### Data supplied ###

/-- Releasing a reset input changes that input, and requests that waited for it are taken; while part reset is held the part takes
nothing. A released port is FENCED or ONLINE by its flag. In part reset a request is not taken but stays presented, no grant is made, no TBCLK period counts,
no command or frame is taken and a selection receives and sends nothing; of requests and grants that is inferred (log 10), and that the
serial output sends nothing is the model's choice (log 14). -/
def Obligations.ResetInputsReleasedAndHeld : Prop :=
  ((∀ (s : State) (p : Port),
     ∃ t : State, exec (.portResetDeasserted p) s = .next (t.endEvent s) ∧ t.port p = { s.port p with resetAsserted := false } ∧
       PortsSameBut s t p ∧ { t with ports := s.ports } = s ∧
       (t.port p).condition = (if (s.port p).fence then .fenced else .online)) ∧
   (∀ s : State, exec .partResetReleased s = .next (State.endEvent { s with partReset := false } s)) ∧
   (∀ (s : State) (p : Port), (s.port p).resetAsserted = true → (s.port p).condition = .offline)) ∧
  (∀ s : State, s.partReset = true →
     (∀ c p r, Instr.access c = some (p, r) → (s.port p).resetAsserted = false →
       ∃ t, exec c s = .next t ∧ t.port p = { s.port p with presented := some r } ∧ PortsSameBut s t p ∧
         { t with ports := s.ports } = s) ∧
     (∀ c, (c = .arbiterGrant ∨ c = .tbclkPeriod ∨ c = .tick ∨ (∃ bytes, c = .frame bytes) ∨
         (∃ cmd seq, c = Command.row seq cmd)) → exec c s = .next s) ∧
     (∀ bytes extra, ∃ t, exec (.selection (.whole bytes extra)) s = .next t ∧ { t with link := s.link } = s ∧
       (s.link.selection = none → t.link = { s.link with sdo := [] })))

/-! ### Selections and frames -/

/-- A selection without a frame shifts out the status byte, then the READY response whole, then zeros. Each byte goes most
significant bit first. The status byte has
command in process, response ready, three zeros and the last outcome; the slot becomes EMPTY exactly where the last byte of
the response was shifted out; nothing else of the part changes. -/
def Obligations.SelectionShiftsResponseOut : Prop :=
  (∀ (b : Byte) (k : Nat), k < 8 → (byteBits b)[k]? = some (b.getLsbD (7 - k))) ∧
  ∀ (s : State) (bytes : List Byte) (extra : Nat), s.partReset = false → s.link.selection = none →
    (bytes = [] ∨ bytes.head? = some 0) → extra < 8 →
    ∃ t, exec (.selection (.whole bytes extra)) s = .next t ∧ { t with link := s.link } = s ∧
      ∃ status : Byte,
        status.getLsbD 7 = s.link.process.isSome ∧ status.getLsbD 6 = s.link.slot.isSome ∧
        status.extractLsb' 3 3 = 0 ∧ status.extractLsb' 0 3 = s.link.outcome.code ∧
        t.link.sdo = (byteBits status ++ bitsOf (s.link.slot.elim [] Response.bytes)
          ++ List.replicate (8 * bytes.length + extra) false).take (8 * bytes.length + extra) ∧
        t.link.slot = (if 1 + (s.link.slot.elim [] Response.bytes).length ≤ bytes.length then none else s.link.slot) ∧
        { t.link with sdo := s.link.sdo, slot := s.link.slot } = s.link

/-- A whole selection is its events one by one, and is its output followed by its frame. Select, the clock periods of the bytes'
bits and of up to seven further bits, and release leave the same state; and the selection that carries a frame is the selection
of as many zero bytes, whose output is settled, followed by the frame. Both forms of the command are the model's (log 14). -/
def Obligations.SelectionIsItsEventsAndItsFrame : Prop :=
  (∀ (s : State) (bytes : List Byte) (further : List Bool), s.link.selection = none → further.length < 8 →
     execAll (.selection .select :: ((bytes.flatMap byteBits ++ further).map fun b => .selection (.clock b))
         ++ [.selection .release]) s =
       exec (.selection (.whole bytes further.length)) s) ∧
  (∀ (s : State) (bytes : List Byte) (extra : Nat), s.partReset = false → s.link.selection = none → extra < 8 →
     ∃ t, exec (.selection (.whole (bytes.map fun _ => 0) extra)) s = .next t ∧
       exec (.selection (.whole bytes extra)) s = exec (.frame bytes) t)

/-- The checks of a frame, each with its outcome. A length byte above 250 or an end before the check byte gives
REJECTED-LENGTH, a sum other than zero REJECTED-CHECK, a command in process REJECTED-BUSY, a payload of another length than the
command requires REJECTED-LENGTH, and any other frame is ACCEPTED; no bytes, or a first byte 00H, is no frame. A rejected frame
changes the outcome alone. -/
def Obligations.FrameChecksRejectInOrder : Prop :=
  ∀ (s : State), s.partReset = false →
    (∀ rest, exec (.frame []) s = .next s ∧ exec (.frame (0 :: rest)) s = .next s) ∧
    (∀ code, code ≠ 0 → ∀ rest : List Byte, rest.length < 2 →
      exec (.frame (code :: rest)) s = .next { s with link := { s.link with outcome := .rejectedLength } }) ∧
    (∀ code seq n body, code ≠ 0 → 250 < n.toNat ∨ body.length ≤ n.toNat →
      exec (.frame (code :: seq :: n :: body)) s =
        .next { s with link := { s.link with outcome := .rejectedLength } }) ∧
    (∀ code seq n (payload : List Byte) (check : Byte) beyond, code ≠ 0 → n.toNat ≤ 250 → payload.length = n.toNat →
      let sum := (code :: seq :: n :: payload ++ [check]).sum
      (sum ≠ 0 → exec (.frame (code :: seq :: n :: payload ++ check :: beyond)) s =
        .next { s with link := { s.link with outcome := .rejectedCheck } }) ∧
      (sum = 0 → s.link.process ≠ none → exec (.frame (code :: seq :: n :: payload ++ check :: beyond)) s =
        .next { s with link := { s.link with outcome := .rejectedBusy } }) ∧
      (sum = 0 → s.link.process = none → LengthWrong code payload →
        exec (.frame (code :: seq :: n :: payload ++ check :: beyond)) s =
          .next { s with link := { s.link with outcome := .rejectedLength } }) ∧
      (sum = 0 → s.link.process = none → ¬ LengthWrong code payload →
        ∃ t, exec (.frame (code :: seq :: n :: payload ++ check :: beyond)) s = .next t ∧ t.link.outcome = .accepted))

###

**Problem to solve**
Copy back the listing above exactly, but only from the line with "command requires REJECTED-LENGTH, and" through the line with "(∀ code, code", both ends included.

**Problem solution**
command requires REJECTED-LENGTH, and any other frame is ACCEPTED; no bytes, or a first byte 00H, is no frame. A rejected frame
changes the outcome alone. -/
def Obligations.FrameChecksRejectInOrder : Prop :=
  ∀ (s : State), s.partReset = false →
    (∀ rest, exec (.frame []) s = .next s ∧ exec (.frame (0 :: rest)) s = .next s) ∧
    (∀ code, code ≠ 0 → ∀ rest : List Byte, rest.length < 2 →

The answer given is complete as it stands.